INSTRUCTIONS FOR THE TASK: Of the lines in the data below, write out exactly those from the one holding "(R32, R85). -/" through the one holding "saturated := ctx.figures.saturated", both included.
══════════
-- ==== Sys2Proof/Machine/Records.lean ====
section
/-! DEFINITION. The Sale Record Unit's operations (chapter 05): building a record, stack, journal and totals
together, clearing, rebuilding the stacks. -/

namespace Sys2Proof.Machine

open Sys2Proof

/-- Whole seconds since the STARTING entry, held at 65535 (R32, R85). -/
def elapsedSeconds (now start : Nat) : Nat := min (seconds (now - start)) 65535

/-- The record of a sale at its completion (R85, R86). -/
def buildRecord (s : State) (sd : Side) (e : Ended) (ctx : Sale) : SaleRecord where
  seq := s.sru.seq
  saleId := ctx.saleId
  side := sd
  hose := ctx.hose
  position := ctx.position
  grade := ctx.latch.grade
  level := ctx.latch.level
  price := ctx.latch.price
  generation := ctx.latch.generation
  limit := ctx.limit
  volume := ctx.figures.volume
  amount := ctx.figures.amount
  high := ctx.primaryCt.high
  reverse := ctx.primaryCt.reverse
  secondary := ctx.secondary.map fun p => (p.2.high, p.2.reverse)
  overrun := ctx.figures.volume - e.volumeClosed
  endReason := e.reason
  faultMeter := e.faultMeter
  saturated := ctx.figures.saturated
  scale := ctx.figures.scale
  duration := elapsedSeconds s.now ctx.figures.start

/-- The oldest paid record leaves (R89). -/
def removeOldestPaid : List JournalEntry → List JournalEntry
  | [] => []
  | e :: rest => if e.paid then rest else e :: removeOldestPaid rest

/-- A new record joins the journal unpaid; a full journal loses its oldest paid record (R89). -/
def appendJournal (j : List JournalEntry) (r : SaleRecord) : List JournalEntry :=
  (if j.length < Config.journalMax then j else removeOldestPaid j) ++ [⟨r, false⟩]

/-- A displayed volume in mL (R91). -/
def volumeMl (sc : Scale) (v : Nat) : Nat := if sc.dv = 2 then v * 10 else v

/-- A hose's totals with one record added (R91). -/
def addHose (t : HoseTotals) (r : SaleRecord) : HoseTotals where
  volume := (t.volume + volumeMl r.scale r.volume) % 1000000000000
  amount := (t.amount + r.amount) % 100000000000
  count := wrap32 (t.count + 1)

/-- A meter's pulse total with a settled H added (R91). -/
def addPulses (p : PerMeter Nat) (m : Meter) (high : Nat) : PerMeter Nat :=
  p.set m ((p.get m + high) % 1000000000000)

/-- The pulse totals with the meters of a sale added, each by its own H (R91). -/
def addSalePulses (p : PerMeter Nat) (ctx : Sale) : PerMeter Nat :=
  let p1 := addPulses p ctx.primary ctx.primaryCt.high
  match ctx.secondary with
  | none => p1
  | some (m, c) => addPulses p1 m c.high

/-- Record, stack, journal, totals and counter together, and the METROLOGY write (R93). -/
def stackRecord (sd : Side) (ctx : Sale) (r : SaleRecord) (s : State) : State :=
  requestWrite .metrology
    { s with
      sru :=
        { hoses := s.sru.hoses.set r.hose (addHose (s.sru.hoses.get r.hose) r)
          pulses := addSalePulses s.sru.pulses ctx
          journal := appendJournal s.sru.journal r
          seq := nextSeq s.sru.seq }
      stack := s.stack.set sd (s.stack.get sd ++ [r]) }

/-- The unpaid journal records of a side, oldest first (R98). -/
def rebuiltStack (j : List JournalEntry) (sd : Side) : List SaleRecord :=
  j.filterMap fun e => if e.record.side = sd ∧ e.paid = false then some e.record else none

/-- The newest journal record of a side (R90). -/
def newestRecord (j : List JournalEntry) (sd : Side) : Option SaleRecord :=
  (j.reverse.find? fun e => e.record.side = sd).map JournalEntry.record

/-- Remove the first record with the sale id from a stack (R88, R94). -/
def removeSale (id : Nat) : List SaleRecord → List SaleRecord
  | [] => []
  | r :: rest => if r.saleId = id then rest else r :: removeSale id rest

/-- Mark the journal copy of a record paid (R94). -/
def markPaid (seq : Nat) (j : List JournalEntry) : List JournalEntry :=
  j.map fun e => if e.record.seq = seq then { e with paid := true } else e

end Sys2Proof.Machine
end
══════════
RESPONSE TO THE EXERCISE:
/-- Whole seconds since the STARTING entry, held at 65535 (R32, R85). -/
def elapsedSeconds (now start : Nat) : Nat := min (seconds (now - start)) 65535

/-- The record of a sale at its completion (R85, R86). -/
def buildRecord (s : State) (sd : Side) (e : Ended) (ctx : Sale) : SaleRecord where
  seq := s.sru.seq
  saleId := ctx.saleId
  side := sd
  hose := ctx.hose
  position := ctx.position
  grade := ctx.latch.grade
  level := ctx.latch.level
  price := ctx.latch.price
  generation := ctx.latch.generation
  limit := ctx.limit
  volume := ctx.figures.volume
  amount := ctx.figures.amount
  high := ctx.primaryCt.high
  reverse := ctx.primaryCt.reverse
  secondary := ctx.secondary.map fun p => (p.2.high, p.2.reverse)
  overrun := ctx.figures.volume - e.volumeClosed
  endReason := e.reason
  faultMeter := e.faultMeter
  saturated := ctx.figures.saturated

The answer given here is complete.